However...I have a subdomain with a not obvious name, like: userfileupload.sampledomain.com
This subdomain IS LIVE but has NOT been publicized/posted anywhere. It's a custom URL for authenticated users to upload media with presigned url to my Cloudflare r2 bucket.
I am using CloudFlare for my DNS.
How did the internet find my subdomain? Some sample user agents are: "Expanse, a Palo Alto Networks company, searches across the global IPv4 space multiple times per day to identify customers' presences on the Internet. If you would like to be excluded from our scans, please send IP addresses/domains to: scaninfo@paloaltonetworks.com", "Mozilla/5.0 (Macintosh; U; Intel Mac OS X 10_7; en-us) AppleWebKit/534.20.8 (KHTML, like Gecko) Version/5.1 Safari/534.20.8", "Mozilla/5.0 (Linux; Android 9; Redmi Note 5 Pro) AppleWebKit/537.36 (KHTML, like Gecko) Chrome/76.0.3809.89 Mobile Safari/537.36",
The bots are GET requests which are failing, as designed, but I'm wondering how the bots even knew the subdomain existed?!

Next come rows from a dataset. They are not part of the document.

/-- The element is a subnormal that flushes on input. (log 30: DEDUCED) -/
def eltFlush (fmt c : Nat) : Bool :=
  if fmt = 3 ∨ fmt = 4 ∨ arrKind fmt = 2 then
    match fmtBin (arrCode fmt) with
    | some f => f.isSub (c % 2 ^ f.width)
    | none => false
  else false

/-! ## FP32 chains (R143) -/

/-- An FP32 result with overflow held at the largest finite value and subnormals flushed. -/
def chainRound (r : Nat × Nat) : Nat × Cnt :=
  let (c, fl) := r
  if fl / flOF % 2 = 1 then (fp32.signed (fp32.sign c) fp32.top, .sat)
  else if fp32.isSub c then (fp32.signed (fp32.sign c) 0, .flush)
  else if c % 2 ^ 31 = 0 ∧ fl / flUF % 2 = 1 then (c, .flush)
  else (c, .none)

/-- Add the products of a half-chain in order. -/
def chainSum (c : Nat) (k : Counts) : List Nat → Nat × Counts
  | [] => (c, k)
  | p :: ps =>
    let (d, n) := chainRound (fAdd fp32 .rne c p)
    chainSum d (k.add n) ps

/-- A half-chain: the first product, then the others added to it. -/
def halfChain (ps : List (Nat × Cnt)) : Nat × Counts :=
  let k := countAll (ps.map (·.2))
  match ps.map (·.1) with
  | [] => (0, k)
  | p :: rest => chainSum p k rest

/-- The value of a finite FP32 code in units of 2^-298; none for the others. -/
def units298 (c : Nat) : Option Int :=
  match fp32.decode c with
  | .fin neg m e => some ((if neg then -1 else 1) * (m * 2 ^ (e + 298).toNat : Nat))
  | _ => none

/-- A sum of values, none where one is not finite. -/
def sumOpt (xs : List (Option Int)) : Option Int :=
  xs.foldl (fun a x => match a, x with
    | some a, some x => some (a + x)
    | _, _ => none) (some 0)

/-- The pair test of R148 for the FP32 kind, values in units of 2^-298: a pair that is not finite is not compared. -/
def pairOk (tol : Nat) (x y : Option Int) (p : Nat) : Bool :=
  match x, y with
  | some x, some y =>
    let m := max (max x.natAbs y.natAbs) p
    let e := max (m.log2 : Int) (298 - 126)
    decide ((x - y).natAbs ≤ tol * 2 ^ (e - 23).toNat)
  | _, _ => true

/-! ## One MMUL -/

/-- The operands of an MMUL as read: activation codes by row m and array row, weight codes by array row and column,
scale codes by row and column for both K blocks. -/
structure MulIn where
  fmt : Nat
  split : Nat
  sub : SubArray
  m : Nat
  act : List (List Nat)
  wt : List (List Nat)
  sa : List (List Nat)
  sw : List (List Nat)

/-- Entry (i, j) of a table of codes. -/
def at2 (xs : List (List Nat)) (i j : Nat) : Nat := (xs.getD i []).getD j 0

/-- Read the operands of an MMUL. -/
def State.mulIn (s : State) (t : Nat) (p : MOp) (a : SubArray) (seedA seedW : Nat) : MulIn :=
  let k := arrK p.fmt
  let blk : WBlock := p.block.getD { base := 0, bytes := [] }
  let sRow := p.base + p.groups + 63
  let sByte := fun n => bits (s.feedWord t p.old seedA sRow (n / 4)) (8 * (n % 4) + 7) (8 * (n % 4))
  let wRow := a.w / k
  let wByte := fun n => bits (blk.word seedW wRow (n / 4)) (8 * (n % 4) + 7) (8 * (n % 4))
  { fmt := p.fmt, split := p.split, sub := a, m := p.rows,
    act := (List.range (p.groups * k)).map fun m => (List.range a.h).map fun i =>
      feedElt p.fmt (s.feedWord t p.old seedA (p.base + m / k + (a.row0 + i)) (a.row0 + i)) (m % k),
    wt := (List.range a.h).map fun i => (List.range a.w).map fun x =>
      feedElt p.fmt (blk.word seedW (x / k) (a.row0 + i)) (x % k),
    sa := if arrMx p.fmt then (List.range p.rows).map fun m => [sByte (2 * m), sByte (2 * m + 1)] else [],
    sw := if arrMx p.fmt then (List.range 2).map fun b => (List.range a.w).map fun x => wByte (64 * b + a.col0 + x)
      else [] }

/-- FLUSH of the operand elements that the MMUL reads (R143, R144). Lanes 2p + 1 of a complex weight block are not
read (R136). (log 30: DEDUCED) -/
def MulIn.inputFlush (x : MulIn) : Nat :=
  let f := fun (row : List Nat) => (row.filter (eltFlush x.fmt)).length
  let ws := if arrComplex x.fmt then
      (List.range x.sub.h).map fun i => if i % 2 = 0 then f (x.wt.getD i []) else 0
    else x.wt.map f
  (x.act.map f).foldl (· + ·) 0 + ws.foldl (· + ·) 0

/-- The signed pairs (activation row, weight row, weight column, subtract) whose products entry column `c` sums over
array row i (R135, R136). -/
def MulIn.term (x : MulIn) (i c : Nat) : Nat × Nat × Bool :=
  if arrComplex x.fmt then
    let l := c / 2
    if c % 2 = 0 then
      if i % 2 = 0 then (i, 2 * l, false) else (i - 1, 2 * l + 1, true)
    else
      if i % 2 = 0 then (i, 2 * l + 1, false) else (i - 1, 2 * l, false)
  else (i, c, false)

/-- One product of the integer and fixed-point kinds in LSB units, with its count: for an anchored format it is cut
toward zero at the LSB (R145). -/
def MulIn.product (x : MulIn) (anchor : Int) (m i c : Nat) : Int × Cnt :=
  let (wi, wc, neg) := x.term i c
  match fixElt x.fmt true (at2 x.act m i), fixElt x.fmt false (at2 x.wt wi wc) with
  | some a, some w =>
    let v := if neg then -(a * w) else a * w
    if arrMx x.fmt then
      let b := (x.sub.row0 + i) / 32
      let sa := at2 x.sa m b
      let sw := at2 x.sw b c
      if sa = 0xFF ∨ sw = 0xFF then (0, .nan)
      else
        let sh : Int := (sa : Int) + sw - 254 - anchor
        if 0 ≤ sh then (v * 2 ^ sh.toNat, .none)
        else
          let d : Int := 2 ^ (-sh).toNat
          (Int.tdiv v d, if Int.tmod v d = 0 then .none else .flush)
    else (v, .none)
  | _, _ => (0, .nan)

/-- The contribution to entry (m, c) of the integer and fixed-point kinds. (log 29: DEDUCED) -/
def MulIn.fixEntry (x : MulIn) (anchor : Int) (m c : Nat) : Int × Counts :=
  (List.range x.sub.h).foldl (fun acc i =>
    let (v, k) := x.product anchor m i c
    (acc.1 + v, acc.2.add k)) (0, {})

/-- One product of the FP32 kind as a code: exact for BF16 and FP16 operands, rounded to nearest even for FP32. -/
def MulIn.fpProduct (x : MulIn) (m i c : Nat) : Nat × Cnt :=
  let (wi, wc, neg) := x.term i c
  let (p, k) := chainRound (fMul fp32 .rne (fpElt x.fmt (at2 x.act m i)) (fpElt x.fmt (at2 x.wt wi wc)))
  (if neg then fNeg fp32 p else p, k)

/-- The exact product in units of 2^-298. -/
def MulIn.exactProduct (x : MulIn) (m i c : Nat) : Option Int :=
  let (wi, wc, neg) := x.term i c
  match units298 (fpElt x.fmt (at2 x.act m i)), units298 (fpElt x.fmt (at2 x.wt wi wc)) with
  | some a, some w => some (let v := a * w / 2 ^ 298; if neg then -v else v)
  | _, _ => none

/-- Array-row halves of the sub-array, as lists of its own row numbers. -/
def SubArray.halves (a : SubArray) : List (List Nat) :=
  if a.h = 64 then [List.range 32, (List.range 32).map (32 + ·)] else [List.range 32]

/-- The contribution to entry (m, c) of the FP32 kind, with its half-chains. -/
def MulIn.fpEntry (x : MulIn) (m c : Nat) : Nat × Counts × List Nat :=
  let hs := x.sub.halves.map fun rows => halfChain (rows.map fun i => x.fpProduct m i c)
  match hs with
  | [(a, ka), (b, kb)] =>
    let (d, n) := chainRound (fAdd fp32 .rne a b)
    (d, (ka.sum kb).add n, [a, b])
  | [(a, ka)] => (a, ka, [a])
  | _ => (0, {}, [])

/-- The checks of R148 for the FP32 kind, over the half-chains of every entry. -/
def MulIn.fpChecks (x : MulIn) (tol : Nat) (halves : List (List (List Nat))) : Bool :=
  let quadCols := if x.sub.w = 64 then [List.range 32, (List.range 32).map (32 + ·)] else [List.range 32]
  let rowsOf := x.sub.halves
  let contrib := fun (h m c : Nat) => units298 (((halves.getD m []).getD c []).getD h 0)
  let prods := fun (m : Nat) (rows cols : List Nat) => rows.flatMap fun i => cols.map fun c => x.exactProduct m i c
  let big := fun (ps : List (Option Int)) => ps.foldl (fun b v => max b ((v.getD 0).natAbs)) 0
  (List.range rowsOf.length).all fun h =>
    let rows := rowsOf.getD h []
    quadCols.all fun cols =>
      ((List.range x.m).all fun m =>
        let ps := prods m rows cols
        pairOk tol (sumOpt (cols.map (contrib h m))) (sumOpt ps) (big ps)) &&
      (cols.all fun c =>
        let ps := (List.range x.m).flatMap fun m => prods m rows [c]
        pairOk tol (sumOpt ((List.range x.m).map fun m => contrib h m c)) (sumOpt ps) (big ps))

/-! ## Accumulation (R142) -/

def accKey (set row col : Nat) : Nat := set * 4096 + row * 64 + col

def Tile.entry (x : Tile) (set row col : Nat) : BitVec 96 := x.acc.getD (accKey set row col) 0

def Tile.setEntry (x : Tile) (set row col : Nat) (v : BitVec 96) : Tile :=
  { x with acc := x.acc.set (fun _ => 0) (accKey set row col) v }

/-- Add a contribution to an integer or fixed-point entry. -/
def addEntry (kind : Nat) (old new : Int) : Int × Cnt :=
  let top : Int := if kind = 0 then 2 ^ 47 else 2 ^ 95
  let v := old + new
  (clampInt (-top) (top - 1) v, if v < -top ∨ top - 1 < v then .sat else .none)

/-- One row's new entries and counts: `old` gives each entry as the sum starts from it. -/
structure MulOut where
  entries : List (Nat × Nat × BitVec 96)
  counts : Counts
  ok : Bool

/-- What an MMUL computes from its operands: the new entries by region row and column, the counts and whether the FP32
checks pass (those of the exact kinds always do on sound cells). -/
def mulCompute (x : MulIn) (anchor : Int) (add : Bool) (tol : Nat) (old : Nat → Nat → BitVec 96) : MulOut :=
  let kind := arrKind x.fmt
  let r0 := x.sub.regRow
  let cells := (List.range x.m).flatMap fun m => (List.range x.sub.w).map fun c => (m, c)
  let k0 : Counts := { flush := x.inputFlush }
  if kind = 2 then
    let es := cells.map fun p => (p, x.fpEntry p.1 p.2)
    let outs := es.map fun e =>
      let ((m, c), v, k, _) := e
      let nan := decide (fp32.decode v = FVal.nan)
      let (r, n) := if add then chainRound (fAdd fp32 .rne ((old (r0 + m) (x.sub.col0 + c)).toNat % 2 ^ 32) v) else (v, .none)
      ((r0 + m, x.sub.col0 + c, BitVec.ofNat 96 r), (k.add n).add (if nan then Cnt.nan else Cnt.none))
    let halves := (List.range x.m).map fun m => (es.filter fun e => e.1.1 == m).map fun e => e.2.2.2
    { entries := outs.map (·.1), counts := outs.foldl (fun k o => k.sum o.2) k0, ok := x.fpChecks tol halves }
  else
    let outs := cells.map fun p =>
      let (v, k) := x.fixEntry anchor p.1 p.2
      let base : Int := if add then (old (r0 + p.1) (x.sub.col0 + p.2)).toInt else 0
      let (r, n) := addEntry kind base v
      ((r0 + p.1, x.sub.col0 + p.2, BitVec.ofInt 96 r), k.add n)
    { entries := outs.map (·.1), counts := outs.foldl (fun k o => k.sum o.2) k0, ok := true }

~5 billion scans in a few hours is nothing for a company with decent resources. OP: in case you didn't follow, they're literally trying every possible IPv4 address and seeing if something exists on standard ports at that address.
I believe it would be harder to find out your domain that way if you were using SNI and only forwarded/served requests that used the correct host. But if you aren't using SNI, your server is probably just responding to any TLS connect request with your subdomain's cert, which will reveal your hostname.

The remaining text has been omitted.